> **INSTRUCTIONS TO FOLLOW**:
The entries below hold a line with "s.svc with ready" and a line with "(s.lastInClause = false →". Return those lines and all that lie between them, exactly and only.

Top of RECORDS TO PROCESS

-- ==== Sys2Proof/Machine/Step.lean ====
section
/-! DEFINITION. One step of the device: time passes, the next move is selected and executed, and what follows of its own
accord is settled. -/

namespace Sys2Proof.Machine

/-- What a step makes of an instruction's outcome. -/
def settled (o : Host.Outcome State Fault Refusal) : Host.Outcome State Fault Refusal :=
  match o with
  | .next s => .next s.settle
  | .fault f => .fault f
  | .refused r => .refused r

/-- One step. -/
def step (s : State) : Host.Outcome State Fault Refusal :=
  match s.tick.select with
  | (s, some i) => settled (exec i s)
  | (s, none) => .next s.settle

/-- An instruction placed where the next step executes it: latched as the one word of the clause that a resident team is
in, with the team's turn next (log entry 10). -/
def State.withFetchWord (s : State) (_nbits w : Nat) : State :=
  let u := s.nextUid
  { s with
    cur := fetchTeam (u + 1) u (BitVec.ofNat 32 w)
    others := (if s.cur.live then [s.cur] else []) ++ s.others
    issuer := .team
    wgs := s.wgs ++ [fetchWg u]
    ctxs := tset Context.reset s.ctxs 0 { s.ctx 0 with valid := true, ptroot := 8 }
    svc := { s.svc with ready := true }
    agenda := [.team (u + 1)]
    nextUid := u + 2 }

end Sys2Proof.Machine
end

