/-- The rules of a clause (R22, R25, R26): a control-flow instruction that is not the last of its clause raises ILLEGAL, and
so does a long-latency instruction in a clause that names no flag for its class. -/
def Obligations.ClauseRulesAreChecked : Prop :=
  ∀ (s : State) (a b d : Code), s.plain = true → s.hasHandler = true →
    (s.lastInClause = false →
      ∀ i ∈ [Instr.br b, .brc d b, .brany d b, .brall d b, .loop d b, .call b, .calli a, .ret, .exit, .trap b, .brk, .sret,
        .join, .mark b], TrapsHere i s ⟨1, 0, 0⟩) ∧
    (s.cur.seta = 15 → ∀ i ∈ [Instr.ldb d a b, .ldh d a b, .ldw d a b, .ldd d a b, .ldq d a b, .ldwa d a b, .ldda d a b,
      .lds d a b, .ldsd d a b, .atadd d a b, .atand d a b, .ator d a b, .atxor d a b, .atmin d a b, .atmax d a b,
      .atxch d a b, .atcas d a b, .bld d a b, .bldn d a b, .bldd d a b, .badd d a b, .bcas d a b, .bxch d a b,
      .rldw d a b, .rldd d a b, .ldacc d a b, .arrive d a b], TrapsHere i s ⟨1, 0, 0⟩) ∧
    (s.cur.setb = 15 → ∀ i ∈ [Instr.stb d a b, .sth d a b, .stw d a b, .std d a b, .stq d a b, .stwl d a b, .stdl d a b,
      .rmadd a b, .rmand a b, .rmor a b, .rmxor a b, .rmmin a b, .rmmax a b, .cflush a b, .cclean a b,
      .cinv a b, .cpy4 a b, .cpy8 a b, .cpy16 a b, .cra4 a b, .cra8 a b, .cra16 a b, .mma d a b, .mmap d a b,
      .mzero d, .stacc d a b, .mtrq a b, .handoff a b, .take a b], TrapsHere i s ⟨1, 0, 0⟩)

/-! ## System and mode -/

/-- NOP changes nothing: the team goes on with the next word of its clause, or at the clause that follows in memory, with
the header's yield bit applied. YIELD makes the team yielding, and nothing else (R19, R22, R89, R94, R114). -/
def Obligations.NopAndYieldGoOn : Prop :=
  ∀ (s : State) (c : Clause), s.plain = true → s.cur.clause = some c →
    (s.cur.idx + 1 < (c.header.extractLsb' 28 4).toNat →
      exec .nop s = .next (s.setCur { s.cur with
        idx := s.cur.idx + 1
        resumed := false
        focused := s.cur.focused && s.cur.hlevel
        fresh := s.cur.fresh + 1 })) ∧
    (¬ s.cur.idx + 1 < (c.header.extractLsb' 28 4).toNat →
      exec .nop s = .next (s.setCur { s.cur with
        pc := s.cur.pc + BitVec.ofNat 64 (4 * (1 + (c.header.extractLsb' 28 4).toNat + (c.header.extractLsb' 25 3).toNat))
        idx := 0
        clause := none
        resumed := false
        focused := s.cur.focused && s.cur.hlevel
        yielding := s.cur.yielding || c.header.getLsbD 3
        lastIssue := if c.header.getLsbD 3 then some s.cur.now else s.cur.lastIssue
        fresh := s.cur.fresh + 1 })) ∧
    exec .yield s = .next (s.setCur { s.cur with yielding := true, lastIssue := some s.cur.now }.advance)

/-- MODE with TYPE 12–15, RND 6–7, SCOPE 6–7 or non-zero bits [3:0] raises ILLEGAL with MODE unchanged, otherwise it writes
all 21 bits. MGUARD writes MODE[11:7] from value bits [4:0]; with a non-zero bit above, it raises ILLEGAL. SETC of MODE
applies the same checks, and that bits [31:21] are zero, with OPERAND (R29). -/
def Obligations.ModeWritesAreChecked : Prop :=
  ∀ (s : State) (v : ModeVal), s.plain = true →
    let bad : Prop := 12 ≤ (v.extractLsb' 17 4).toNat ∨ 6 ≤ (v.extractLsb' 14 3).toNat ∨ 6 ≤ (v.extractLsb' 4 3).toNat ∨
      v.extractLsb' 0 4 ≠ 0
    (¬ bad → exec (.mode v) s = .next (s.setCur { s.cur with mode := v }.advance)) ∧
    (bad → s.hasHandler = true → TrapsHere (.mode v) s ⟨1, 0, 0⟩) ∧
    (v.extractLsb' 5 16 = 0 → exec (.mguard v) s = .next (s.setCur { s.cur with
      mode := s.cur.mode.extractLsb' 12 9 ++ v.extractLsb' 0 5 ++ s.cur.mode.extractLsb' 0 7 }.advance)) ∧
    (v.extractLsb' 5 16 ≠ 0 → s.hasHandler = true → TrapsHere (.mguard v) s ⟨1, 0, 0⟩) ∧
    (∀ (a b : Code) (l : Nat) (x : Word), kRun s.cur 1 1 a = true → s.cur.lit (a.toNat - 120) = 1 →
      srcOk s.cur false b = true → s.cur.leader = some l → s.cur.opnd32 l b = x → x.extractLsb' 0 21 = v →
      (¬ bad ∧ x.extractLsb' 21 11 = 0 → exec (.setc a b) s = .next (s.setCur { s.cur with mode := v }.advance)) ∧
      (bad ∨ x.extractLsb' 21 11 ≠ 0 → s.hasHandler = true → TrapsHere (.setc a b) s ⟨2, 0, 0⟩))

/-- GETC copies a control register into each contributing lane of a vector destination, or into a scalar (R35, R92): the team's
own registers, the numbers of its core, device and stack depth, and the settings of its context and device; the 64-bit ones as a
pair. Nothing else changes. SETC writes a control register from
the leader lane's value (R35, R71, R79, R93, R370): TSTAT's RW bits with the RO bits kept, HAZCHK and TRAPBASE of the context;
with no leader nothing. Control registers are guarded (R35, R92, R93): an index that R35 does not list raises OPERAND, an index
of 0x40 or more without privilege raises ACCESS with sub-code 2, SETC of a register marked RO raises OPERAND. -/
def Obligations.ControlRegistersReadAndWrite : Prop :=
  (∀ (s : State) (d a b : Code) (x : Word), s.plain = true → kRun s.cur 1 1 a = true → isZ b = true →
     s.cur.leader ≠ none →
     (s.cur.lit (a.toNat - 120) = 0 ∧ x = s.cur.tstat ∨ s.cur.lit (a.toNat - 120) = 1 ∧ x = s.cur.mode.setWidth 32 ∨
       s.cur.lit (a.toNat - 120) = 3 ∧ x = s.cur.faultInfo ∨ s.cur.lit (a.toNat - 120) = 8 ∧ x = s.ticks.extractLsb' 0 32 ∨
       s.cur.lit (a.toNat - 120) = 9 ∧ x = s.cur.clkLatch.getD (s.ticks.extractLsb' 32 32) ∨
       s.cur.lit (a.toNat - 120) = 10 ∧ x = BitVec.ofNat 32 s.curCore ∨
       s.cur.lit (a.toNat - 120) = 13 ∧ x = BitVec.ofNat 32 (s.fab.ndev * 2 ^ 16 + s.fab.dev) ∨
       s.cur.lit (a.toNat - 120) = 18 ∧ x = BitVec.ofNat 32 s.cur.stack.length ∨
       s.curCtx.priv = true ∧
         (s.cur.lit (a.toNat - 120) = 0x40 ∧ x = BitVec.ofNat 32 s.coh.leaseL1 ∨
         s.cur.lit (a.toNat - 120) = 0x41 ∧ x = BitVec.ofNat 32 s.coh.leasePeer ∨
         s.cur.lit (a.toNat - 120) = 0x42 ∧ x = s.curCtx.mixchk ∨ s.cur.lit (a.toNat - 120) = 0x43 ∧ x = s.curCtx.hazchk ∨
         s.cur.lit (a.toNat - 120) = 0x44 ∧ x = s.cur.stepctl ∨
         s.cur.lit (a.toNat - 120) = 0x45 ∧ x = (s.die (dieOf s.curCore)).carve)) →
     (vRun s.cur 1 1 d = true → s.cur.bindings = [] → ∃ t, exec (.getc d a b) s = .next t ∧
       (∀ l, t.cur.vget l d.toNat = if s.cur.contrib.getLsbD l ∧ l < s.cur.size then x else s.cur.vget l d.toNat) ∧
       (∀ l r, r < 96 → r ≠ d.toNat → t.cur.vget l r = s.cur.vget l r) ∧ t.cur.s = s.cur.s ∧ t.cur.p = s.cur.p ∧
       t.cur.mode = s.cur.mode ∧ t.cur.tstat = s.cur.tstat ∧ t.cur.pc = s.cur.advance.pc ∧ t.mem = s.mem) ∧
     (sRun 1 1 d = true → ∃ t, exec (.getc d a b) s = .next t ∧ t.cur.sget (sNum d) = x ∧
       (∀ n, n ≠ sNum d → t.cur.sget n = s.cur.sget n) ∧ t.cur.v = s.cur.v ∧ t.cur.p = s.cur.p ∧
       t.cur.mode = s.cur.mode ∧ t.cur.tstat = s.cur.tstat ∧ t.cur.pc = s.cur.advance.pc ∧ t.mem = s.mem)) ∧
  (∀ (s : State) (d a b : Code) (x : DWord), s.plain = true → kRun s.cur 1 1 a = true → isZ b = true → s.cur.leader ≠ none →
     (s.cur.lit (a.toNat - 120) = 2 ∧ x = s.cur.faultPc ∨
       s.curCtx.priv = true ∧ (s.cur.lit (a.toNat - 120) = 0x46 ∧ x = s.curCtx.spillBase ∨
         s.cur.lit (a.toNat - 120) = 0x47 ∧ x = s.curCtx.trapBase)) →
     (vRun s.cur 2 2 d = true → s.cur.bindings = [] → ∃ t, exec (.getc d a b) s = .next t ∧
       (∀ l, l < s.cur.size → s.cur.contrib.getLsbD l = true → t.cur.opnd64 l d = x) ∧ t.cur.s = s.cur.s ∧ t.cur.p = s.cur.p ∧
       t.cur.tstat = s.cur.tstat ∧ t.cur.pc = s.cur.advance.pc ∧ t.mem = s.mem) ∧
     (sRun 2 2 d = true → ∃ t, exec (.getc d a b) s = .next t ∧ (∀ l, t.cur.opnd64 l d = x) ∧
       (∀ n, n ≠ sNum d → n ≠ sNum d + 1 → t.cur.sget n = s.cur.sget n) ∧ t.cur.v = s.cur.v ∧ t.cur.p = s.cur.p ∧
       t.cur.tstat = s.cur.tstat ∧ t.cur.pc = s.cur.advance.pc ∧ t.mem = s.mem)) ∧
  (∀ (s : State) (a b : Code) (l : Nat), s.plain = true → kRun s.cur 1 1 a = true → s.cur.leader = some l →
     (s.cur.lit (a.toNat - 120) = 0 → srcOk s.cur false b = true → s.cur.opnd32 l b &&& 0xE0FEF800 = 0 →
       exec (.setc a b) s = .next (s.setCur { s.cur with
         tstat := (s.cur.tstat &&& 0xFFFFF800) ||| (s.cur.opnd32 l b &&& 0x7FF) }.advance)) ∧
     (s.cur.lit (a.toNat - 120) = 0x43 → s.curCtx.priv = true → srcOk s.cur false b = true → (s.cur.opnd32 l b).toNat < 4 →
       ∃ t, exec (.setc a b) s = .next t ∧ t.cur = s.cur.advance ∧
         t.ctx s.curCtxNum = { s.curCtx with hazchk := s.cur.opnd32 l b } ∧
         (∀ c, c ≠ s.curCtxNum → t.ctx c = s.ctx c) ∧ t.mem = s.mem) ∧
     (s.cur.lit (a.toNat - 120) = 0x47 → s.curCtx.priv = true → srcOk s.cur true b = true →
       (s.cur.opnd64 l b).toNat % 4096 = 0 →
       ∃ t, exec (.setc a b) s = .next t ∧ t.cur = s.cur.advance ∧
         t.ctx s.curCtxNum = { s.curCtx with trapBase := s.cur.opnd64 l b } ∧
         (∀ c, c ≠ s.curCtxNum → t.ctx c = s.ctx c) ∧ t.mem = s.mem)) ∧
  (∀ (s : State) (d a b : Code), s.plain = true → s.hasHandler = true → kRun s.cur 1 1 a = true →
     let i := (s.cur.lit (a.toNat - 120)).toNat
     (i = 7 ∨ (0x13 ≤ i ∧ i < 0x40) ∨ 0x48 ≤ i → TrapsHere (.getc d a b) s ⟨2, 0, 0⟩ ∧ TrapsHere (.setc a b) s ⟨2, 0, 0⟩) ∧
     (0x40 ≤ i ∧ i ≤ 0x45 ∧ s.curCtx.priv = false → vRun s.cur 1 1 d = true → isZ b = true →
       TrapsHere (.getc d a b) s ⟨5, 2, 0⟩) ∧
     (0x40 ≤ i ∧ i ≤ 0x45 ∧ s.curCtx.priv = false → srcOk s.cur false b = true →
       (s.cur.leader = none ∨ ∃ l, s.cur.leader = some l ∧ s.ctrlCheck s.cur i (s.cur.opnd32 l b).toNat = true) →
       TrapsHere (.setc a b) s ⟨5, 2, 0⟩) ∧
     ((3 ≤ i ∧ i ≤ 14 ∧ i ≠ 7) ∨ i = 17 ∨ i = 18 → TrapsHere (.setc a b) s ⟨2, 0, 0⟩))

Bottom of RECORDS TO PROCESS

> **ANSWER**:
    svc := { s.svc with ready := true }
    agenda := [.team (u + 1)]
    nextUid := u + 2 }

end Sys2Proof.Machine
end

/-- The rules of a clause (R22, R25, R26): a control-flow instruction that is not the last of its clause raises ILLEGAL, and
so does a long-latency instruction in a clause that names no flag for its class. -/
def Obligations.ClauseRulesAreChecked : Prop :=
  ∀ (s : State) (a b d : Code), s.plain = true → s.hasHandler = true →
    (s.lastInClause = false →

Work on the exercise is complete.